Bei den trigeminalen Sinnen handelt es sich um „Irritationen“, die zum einen von der Temperatur ausgelöst werden und die in Extremfällen zu Schmerz führen. So wird ein warmes Gericht als angenehm empfunden, während die heiße Kartoffel oder der Löffel zu heiße Suppe starken Schmerz auslösen. Auf der anderen Seite der Temperaturskala ist es dasselbe: Ein Eis wirkt kühlend, wird es aber zu rasch gegessen oder ist das Eis so kalt, dass die Blutzirkulation keine Wärme mehr in die Zunge nachliefern kann, schlägt die Kühlung rasch in Schmerz um, obwohl noch keine „Frostschäden“ auf der Zunge stattfanden. Detektor dieser Sinnesreize ist der Trigeminusnerv, dessen Verästelungen sich nicht nur durch die Mundhöhle, den Kiefer bis zu den Augen ziehen, sondern über den ganzen Körper. Er übermittelt außer Temperatur auch groben Druck, Schmerz und Jucken. Wahrgenommen werden diese Reize als „heiß“, „kalt“, „ätzend“, beißend“, brennend“, „stechend“, „prickelnd“ und „adstringierend“, d. h. „zusammenziehend“.
Diese Reize können durch Temperaturen ausgelöst, aber auch über Moleküle geschaltet werden. Die Klassiker sind Capsaicin oder Piperine aus Pfeffer: Die wasserunlöslichen und nicht flüchtigen Moleküle verharren auf der Zunge und reizen die Rezeptoren des Trigeminus mit entsprechender Information. Die Reaktion bei „scharf“ (englisch: „hot“) ist identisch wie bei Hitze (englisch: „hot“): Der Körper versucht, durch hohen Speichelfluss und Schweißausbruch einen kühlenden Effekt zu erzeugen. Auch viele Geruchsstoffe verursachen einen mehr oder weniger starken trigeminalen Reiz, wie etwa Rauch (beißend), Essig (stechend), Zwiebel (schmerzend kalt) und Minze (kühlend). Andere wirken „prickelnd“ oder – beim Gemüse ähnlich wichtig wie beim Genuss von Wein, Tee oder Walnüssen – adstringierend. Trigeminale Rezeptorproteine in den Zellmembranen reagieren auf bestimmte Molekülstrukturen und lösen diese Reize aus.
Die Nervenendigungen des Trigeminusnervs finden sich im gesamten Mundraum.

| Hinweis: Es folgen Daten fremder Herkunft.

-- ==== Sys2Proof/Machine/Parts.lean ====
section
/-! DEFINITION. The parts of the hub's state, as plain data. A table with many like places is a sparse table: a
list of (number, value) pairs with rising numbers that leaves out every place holding its default. -/

namespace Sys2Proof.Machine

/-- A sparse table. -/
abbrev SMap (α : Type) := List (Nat × α)

/-- Device states (R44). -/
inductive DeviceState where
  | standby | muster | moored | launch | afloat | easy | halted
  deriving DecidableEq, Repr

/-- NMT states (R63). -/
inductive NmtState where
  | initialisation | stopped | operational | preOperational
  deriving DecidableEq, Repr

/-- Cox states (R124). -/
inductive CoxState where
  | unanchored | anchored | holdover
  deriving DecidableEq, Repr

/-- Link states (R181). -/
inductive LinkState where
  | absent | off | init | up | retrain | down
  deriving DecidableEq, Repr

/-- Domain states (R557). -/
inductive DomainState where
  | off | waking | on | fencing | draining | retain
  deriving DecidableEq, Repr

/-- Image-transfer states (0x2080:01). -/
inductive XferState where
  | idle | openCan | openHost | closed
  deriving DecidableEq, Repr

/-- Image states (0x2602:01). -/
inductive ImageState where
  | empty | loadingFlash | validating | validated | loading | staged
  deriving DecidableEq, Repr

/-- Descriptor queue states (R410). -/
inductive QState where
  | disabled | idle | running | aborting | stopped | error
  deriving DecidableEq, Repr

/-- Receive ring states (0x4C00+e:13). -/
inductive RingState where
  | disabled | running | error
  deriving DecidableEq, Repr

/-- PCIe link states (0x5000:01). -/
inductive PcieState where
  | disabled | idle | training | up | recovery | down | contained
  deriving DecidableEq, Repr

/-- JTAG states (0x2601:01). -/
inductive JtagState where
  | locked | challenged | unlocked | lockedOut
  deriving DecidableEq, Repr

/-- Springhead states (0x2610:01). -/
inductive SpringState where
  | idle | boot | trap
  deriving DecidableEq, Repr

/-- Flash controller states (0x2620:01). -/
inductive FlashState where
  | absent | ready | busy | error
  deriving DecidableEq, Repr

/-- States of a fault (R547). -/
inductive EntryState where
  | free | raised | acknowledged
  deriving DecidableEq, Repr

/-- Injection states (0x2440:04). -/
inductive InjectState where
  | idle | armed | done
  deriving DecidableEq, Repr

/-- Output states (0x2022:02). -/
inductive OutState where
  | live | holding | fallenBack
  deriving DecidableEq, Repr

/-- Stages of EASY (R588). -/
inductive EasyStage where
  | none | stopping | draining | releasing
  deriving DecidableEq, Repr

/-- Who performs an object access: an owner path, Springhead (R494), the image loader (R512), the Steward
(R599), or an RPDO (R73). -/
inductive Who where
  | path (p : Path) | springhead | loader | steward | rpdo
  deriving DecidableEq, Repr

/-- The model's time: ticks of one nominal FAB cycle since it began, and the hub's own FAB cycles since the PLL
locked (R647). -/
structure Clock where
  now : Nat := 0
  fab : Nat := 0
  deriving DecidableEq, Repr

/-- Input pins, as the hub last sampled or filtered them. -/
structure Pins where
  /-- GA[4:0] (R62) -/
  ga : Nat := 31
  /-- SPI_IO[3:2] (R107) -/
  refclk : Nat := 0
  testMode : Bool := false
  /-- filtered EJECT_N: handle open (0x2300:03) -/
  ejectOpen : Bool := false
  /-- RST_N low (R582) -/
  rstLow : Bool := false
  wakeIn : Bool := false
  deriving DecidableEq, Repr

Wie komplex die trigeminale Wahrnehmung wirklich ist, zeigt sich allein an der molekularen Struktur mancher Verursacher. Die zu Tisch beliebten Warm-Kalt-Kontraste zum Beispiel bei einer dekonstruierten Ratatouille aus gegrillten Auberginen, rohen Zwiebeln und Knoblauch, gebratenen Zucchinischeiben, heißen Kirschtomaten und einem Eis aus grünen Gemüsepaprikas werden, selbst wenn kleine Portionen aller Zutaten auf einem Löffel in den Mund genommen werden, aufgrund der Temperaturunterschiede nur noch entfernt an den als „Eintopf“ servierten provençalischen Gemüseklassiker erinnern. Natürlich spielen auch das orale Prozessieren und die Verteilung der Aromen eine große Rolle, aber vor allem ist die unterschiedliche Temperatur entscheidend. Dabei schlägt das kalte Paprikaeis in dieselbe Kerbe wie Zwiebel und Knoblauch, während Pfeffer und die warmen Zutaten zusammenspielen.
Trigeminale Temperaturreize lassen sich geschickt einsetzen – nicht nur beim Warm-Kalt-Kontrast über die „echte“ Temperatur T, sondern über chemische Reize, denn ganz bestimmte Molekülgruppen verursachen Reaktionen derselben Rezeptoren. Bei den klassischen molekular verursachten Trigeminalreizen auf der Zunge, etwa durch Capsaicin (in Chili und Paprika) oder die unterschiedlichen Alkaloide („Piperin“) der Pfeffer, ist die Lage eindeutig: Sie reizen den Rezeptor TRPV1 und führen zu dem Eindruck der erhöhten Temperatur, die beim Capsaicin rasch zum „Hitzeschmerz“ führt. (Die vielen Rezeptoren gemeinsame Abkürzung TRP steht für „transient receptor potential channels“.)